Nadie imaginó que el invitado más importante de la noche apenas tenía tres años.

Nadie imaginó que el invitado más importante de la noche apenas tenía tres años.

Y mucho menos que cambiaría el destino de todos los presentes. 😳🏛️👦

La mansión de los Herrera brillaba bajo enormes lámparas de cristal.

La música sonaba suavemente.

Los invitados disfrutaban de una elegante celebración de compromiso.

Empresarios, políticos y figuras conocidas llenaban los salones.

En el centro de la fiesta estaban Gabriel Ortega y su prometida, Adriana Vega.

Todo parecía perfecto.

Hasta que un pequeño niño escapó de la mano de su niñera.

Vestía un diminuto traje negro.

Tenía los ojos llenos de lágrimas.

Y corría desesperadamente entre los invitados.

—¡Mamá!

La palabra resonó por toda la mansión.

Las conversaciones desaparecieron.

La música se detuvo.

Varias copas quedaron suspendidas en el aire.

Cerca de una mesa servía bebidas una empleada doméstica llamada Valeria Morales.

Se quedó inmóvil.

La bandeja cayó de sus manos y chocó contra el suelo.

—Lucas… —susurró.

El niño corrió directamente hacia ella.

Y la abrazó con todas sus fuerzas.

—Sabía que volverías.

Las lágrimas corrían por su rostro.

Los murmullos comenzaron inmediatamente.

Adriana dio un paso adelante.

—Alejen a ese niño de ella.

Pero Gabriel levantó una mano.

Algo llamó su atención.

La forma en que el pequeño abrazaba a Valeria.

La forma en que ella lo protegía instintivamente.

Como si existiera un vínculo imposible de ignorar.
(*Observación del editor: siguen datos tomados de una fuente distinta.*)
/-- A word of the stored descriptor as it stands. -/
def descGet (s : State) (ctx g i : Nat) : Word :=
  match vkey s none ctx (descVa s ctx g + wd (8 * i)).toNat 1 with
  | .ok (k, _) => wd (memRead s.mem k 8)
  | .error _ => 0

/-- The sharers word with a core's cluster (R168), in the agent's copy and in the stored descriptor, where the bit may be
missing after a CINV whose word 7 named fewer clusters. -/
def shareCore (s : State) (cl ctx g core : Nat) : State :=
  let w := (regionAt s cl ctx g).ws
  let v := wAt w 7 ||| wd (2 ^ coreCl core)
  let s := if v = wAt w 7 then s else modRegion s cl ctx g fun r => { r with ws := w.take 7 ++ [v] }
  let m := descGet s ctx g 7
  if bitAt m (coreCl core) then s else descPut s ctx g 7 (m ||| wd (2 ^ coreCl core))

/-! ### Shoot-downs (R169) -/

/-- The cores of the clusters that a sharers word names. -/
def sharerCores (v : Word) : List Nat := ((List.range 64).filter fun c => bitAt v c).flatMap clCores

/-- What follows a shoot-down, or the last acknowledgement of a CINV: a frame returned, and the reply (R172, R382). -/
def shootDone (s : State) (cl : Nat) (h : Shoot) : State :=
  let s := match h.frame with
    | some (ctx, g, fr) => setFree s cl ctx g 0 (fr :: freeList (regionAt s cl ctx g) 0)
    | none => s
  if h.ret = .none then s
  else inject s { cls := 19, slack := h.slack, late := h.late, src := treeUnit cl, dst := h.src,
                  body := .reply h.ret (if h.frame.isSome then .coord 1 none else .ok) }

/-- A shoot-down of a region's entries, or of one tile's, started by an agent; `h` says what follows it. -/
def startShoot (s : State) (cl ctx g : Nat) (tile : Option Nat) (cores : List Nat) (h : Shoot) : State :=
  let gen := ((getCl s cl).agentGen + 1) % 2 ^ 32
  let s := modCl s cl fun c => { c with agentGen := gen }
  let h := { h with gen := gen, clb := true, left := h.left + cores.length }
  if h.left = 0 then shootDone s cl h
  else
    let s := modCl s cl fun c => { c with shoots := c.shoots ++ [h] }
    cores.foldl (fun s c => send s 9 (hskOf s (treeUnit cl)) (treeUnit cl) (coreUnit c) (.clbi ctx g tile gen cl)) s

/-- An acknowledgement that an agent or a service core awaited (R155, R169, R382); TLBI is a late operation when one of its
acknowledgements came late (R42). -/
def shootAck (s : State) (cl gen : Nat) (clb : Bool) (p : Packet) : State :=
  match (getCl s cl).shoots.find? fun h => h.gen == gen && h.clb == clb with
  | none => s
  | some h =>
    if h.left ≤ 1 then
      let s := modCl s cl fun c => { c with shoots := c.shoots.filter fun x => x != h }
      if clb then shootDone s cl h
      else match h.ret with
        | .thread t _ _ => pushQ s (qk 4 (coreUnit t.core) 0 1)
            { cls := 20, slack := p.slack, late := h.late.or p.late, src := coreUnit t.core, dst := coreUnit t.core, body := .reply h.ret .ok }
        | _ => s
    else modCl s cl fun c => { c with shoots := c.shoots.map fun x => if x = h then { x with left := x.left - 1, late := if clb then x.late else x.late.or p.late } else x }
Entonces el niño levantó la cabeza.

Y miró directamente a Gabriel.

—Papá, ¿por qué todos llaman empleada a mamá?

El salón quedó completamente en silencio.

Valeria palideció.

Adriana se quedó sin palabras.

Gabriel avanzó lentamente.

Su voz apenas era un susurro.

—¿Qué acabas de decir?

El niño frunció el ceño.

Confundido.

—Mamá.

Aquella única palabra pareció detener el tiempo.

Gabriel observó el rostro de Valeria.

Un rostro conectado a recuerdos que nunca había logrado dejar atrás.

Y cuando finalmente habló, su voz tembló.

—¿Natalia…?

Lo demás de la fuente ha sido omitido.